Amerika’daki mal varlığı gündemi yıllarca meşgul etmişti. Kuşadası’ndaki Suna Pelister çiftliği ve esinin Kuşadası yat limanından jet ski alması ayrı bir konu,
Erzurum’da halka hitap ediyordu, sevgili Erzurumlular size liman yapayım mi demez mi.
Bu bir şey mi.1994 yılında Samsunda konuşuyor ‘sevgili Samsunlular sizi Büyükşehir yapayım mi ‘dedi,. Samsun 1993 yılında Büyükşehir olmuştu.
1997 yılında Trabzon’daki konuşmasında ‘sizi Akdeniz’in incisi yapacağım dedi’ izleyen halk ise orada hamsi yok biz burada kalalım diye cevap vermişti. Meclis kürsüsünden konuşurken “Mesut Yılmaza istikrarsız diyeceğine iktidarsızdır demez mi….
Burdur da konuşmada “size seker Fabrikası açacağım dedi, hemen bir kişi kulağına ,efendim zaten Burdur’da seker Fabrikası var deyince, olsun ikinciyi açarım dedi, Yine bir mitingde izleyicilerden biri “pittigini yerim senin diye bağırdı, yanındaki il başkanına pittik nedir diye sorar, pittik halk dilinde cinsel organdır. Ne diyeceğini bilemeyen il başkanı “efendim yürek demektir’ der bu kez Çiller ‘bu bacinizin piiitgi size helal olsun diye bağırır.
Tüm bu siyasi gaf ve sataşmalara rağmen belli bir seviye vardı, günümüz siyasetinde seviye yârlerde, hakaretler ,küfürler sıradan hale geldi Ya bir siyasetçi ,namussuzsun, cibilliyetsizsin, alçak sin der mi? Daha da ileri giderek insanların soy kütükleri ortalarda dolaştırıldı.

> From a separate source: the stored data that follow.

-- ==== Sys2Proof/Laws/Device.lean ====
section
/-! SUPPORT. What a unit outside the cores may do to memory and to the records of errors, and what going back to an earlier
form leaves. -/

namespace Sys2Proof.Machine

/-! ## Reads and writes of units (R116–R119) -/

/-- A quarantine touches the device's records of errors alone. -/
theorem State.quarantine_reached (s : State) (pa : Nat) : onlyReached s (s.quarantine pa) := by
  simp [onlyReached, State.quarantine, State.onDev, Device.withErrors, withCaches_self]

/-- So does the read of a unit that serves no context. -/
theorem State.scrubAt_reached (s : State) (pa n : Nat) : onlyReached s (s.scrubAt pa n) := by
  unfold State.scrubAt
  split
  · exact s.quarantine_reached _
  · exact onlyReached_refl s
  · exact s.correct_reached pa n

/-- A write of a unit either is performed whole, or memory stays and only records of errors change. -/
theorem State.tryPoke_cases (s : State) (pa : Nat) (l : List Byte) :
    s.tryPoke pa l = (s.poke pa l, true)
    ∨ ((s.tryPoke pa l).2 = false ∧ (s.tryPoke pa l).1.mem = s.mem ∧ onlyReached s (s.tryPoke pa l).1) := by
  unfold State.tryPoke
  split
  · exact .inr ⟨rfl, rfl, onlyReached_refl s⟩
  · split
    · exact .inr ⟨rfl, rfl, s.quarantine_reached _⟩
    · exact .inl rfl

/-- Either way memory keeps its form. -/
theorem State.tryPoke_memOk {s : State} (pa : Nat) (l : List Byte) (h : s.memOk) : (s.tryPoke pa l).1.memOk := by
  rcases s.tryPoke_cases pa l with h1 | ⟨_, h2, _⟩
  · rw [h1]; exact Memory.wf_write pa l h
  · unfold State.memOk; rw [h2]; exact h

/-- A write from outside keeps the form of memory. -/
theorem State.landWrite_memOk {s : State} (w : HeldWrite) (h : s.memOk) : (s.landWrite w).memOk := by
  have h1 := State.tryPoke_memOk w.pa w.bytes h
  unfold State.landWrite
  dsimp only
  split
  · exact h1
  · split <;> exact h1

/-- So do the writes held during a take. -/
theorem State.flushHeld_memOk {s : State} (h : s.memOk) : s.flushHeld.memOk := by
  have hl : ∀ (l : List HeldWrite) (t : State), t.memOk → (l.foldl State.landWrite t).memOk := by
    intro l
    induction l with
    | nil => exact fun _ ht => ht
    | cons w r ih => exact fun t ht => ih _ (State.landWrite_memOk w ht)
  exact hl _ _ h

/-! ## Back to an earlier form (R275, R398) -/

@[simp] theorem State.undo_pc (s : State) (j : Journal) : (s.undo j).core.pc = j.pc := rfl
@[simp] theorem State.undo_g (s : State) (j : Journal) : (s.undo j).core.g = j.g := rfl
@[simp] theorem State.undo_blk (s : State) (j : Journal) : (s.undo j).core.blk = j.blk := rfl
@[simp] theorem State.undo_sys (s : State) (j : Journal) : (s.undo j).core.sys = s.core.sys := rfl
@[simp] theorem State.undo_tprog (s : State) (j : Journal) : (s.undo j).core.tile.tprog = s.core.tile.tprog := rfl
@[simp] theorem State.undo_queue (s : State) (j : Journal) : (s.undo j).core.tile.queue = [] := rfl
@[simp] theorem State.undo_xuq (s : State) (j : Journal) : (s.undo j).core.vec.xuq = [] := rfl
@[simp] theorem State.undo_mem (s : State) (j : Journal) : (s.undo j).mem = s.mem := rfl
@[simp] theorem State.undo_rest (s : State) (j : Journal) : (s.undo j).rest = s.rest := rfl
@[simp] theorem State.undo_dev (s : State) (j : Journal) : (s.undo j).dev = s.dev := rfl

/-- A form that no trap has stopped within its writes keeps the numbers as they are (R339). -/
theorem State.resumeSeq_fresh {s : State}
    (h : s.core.seqHeld = [] ∨ (s.core.vec.pix.getLsbD 31 = false ∧ s.core.tile.tprog.getLsbD 63 = false)) : s.resumeSeq = s := by
  unfold State.resumeSeq
  rcases h with h | ⟨h1, h2⟩
  · simp [h]
  · rw [h1, h2]; rfl

end Sys2Proof.Machine
end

Tansu Çiller AKP’ne yakın bir görüntü veriyor, partinin bazı toplantı ve gösterilerine katılıp boy gösteriyor, tabi bunun ödülünü kısmen de olsa aldı, Rumelihisarı’nda yaklaşık bin donum arazisine imar aldığı konuşuluyor, bu kamuoyuna yansıyanı daha neler vardır kim bilir.
Seçimlere yaklaşık bir buçuk yıl kaldı. AKP’nin cilası gün geçtikçe dökülüyor, ihale yolsuzlukları, is takipçiler, adam kayırmalar, din istismarlıları, Beşli çete, yandaş kayırmaları, toplumda yozlaşma ,hayat pahalılığı, üretimde yetersizlik , enflasyon gibi bir çok faktör AKP ve Erdoğan in tekrar seçilmesini imkânsızlaştırıyor.
Muhalefetteki IYI partiyi zora sokacağını ve yahut oylarını böleceğini düşünerek Çilleri siyasete davet eden Erdoğan, bu hamlesinin bir kazancı olmayacağını kısa zamanda anlar.
Çiller de havaya girmiş olacak ki gördüğü her mikrofon karşısında sahibine ve rakip gördüğü partiler aleyhine kısa kısa beyanatlar veriyor. Hani bazı deyimler vardır “eskiye rağbet olsaydı bit pazarına nur yağardı, son kullanma tarihin geçti” gibi.
Sayın Çiller sen sen ol acele et ,çünkü artık gülmek istiyoruz.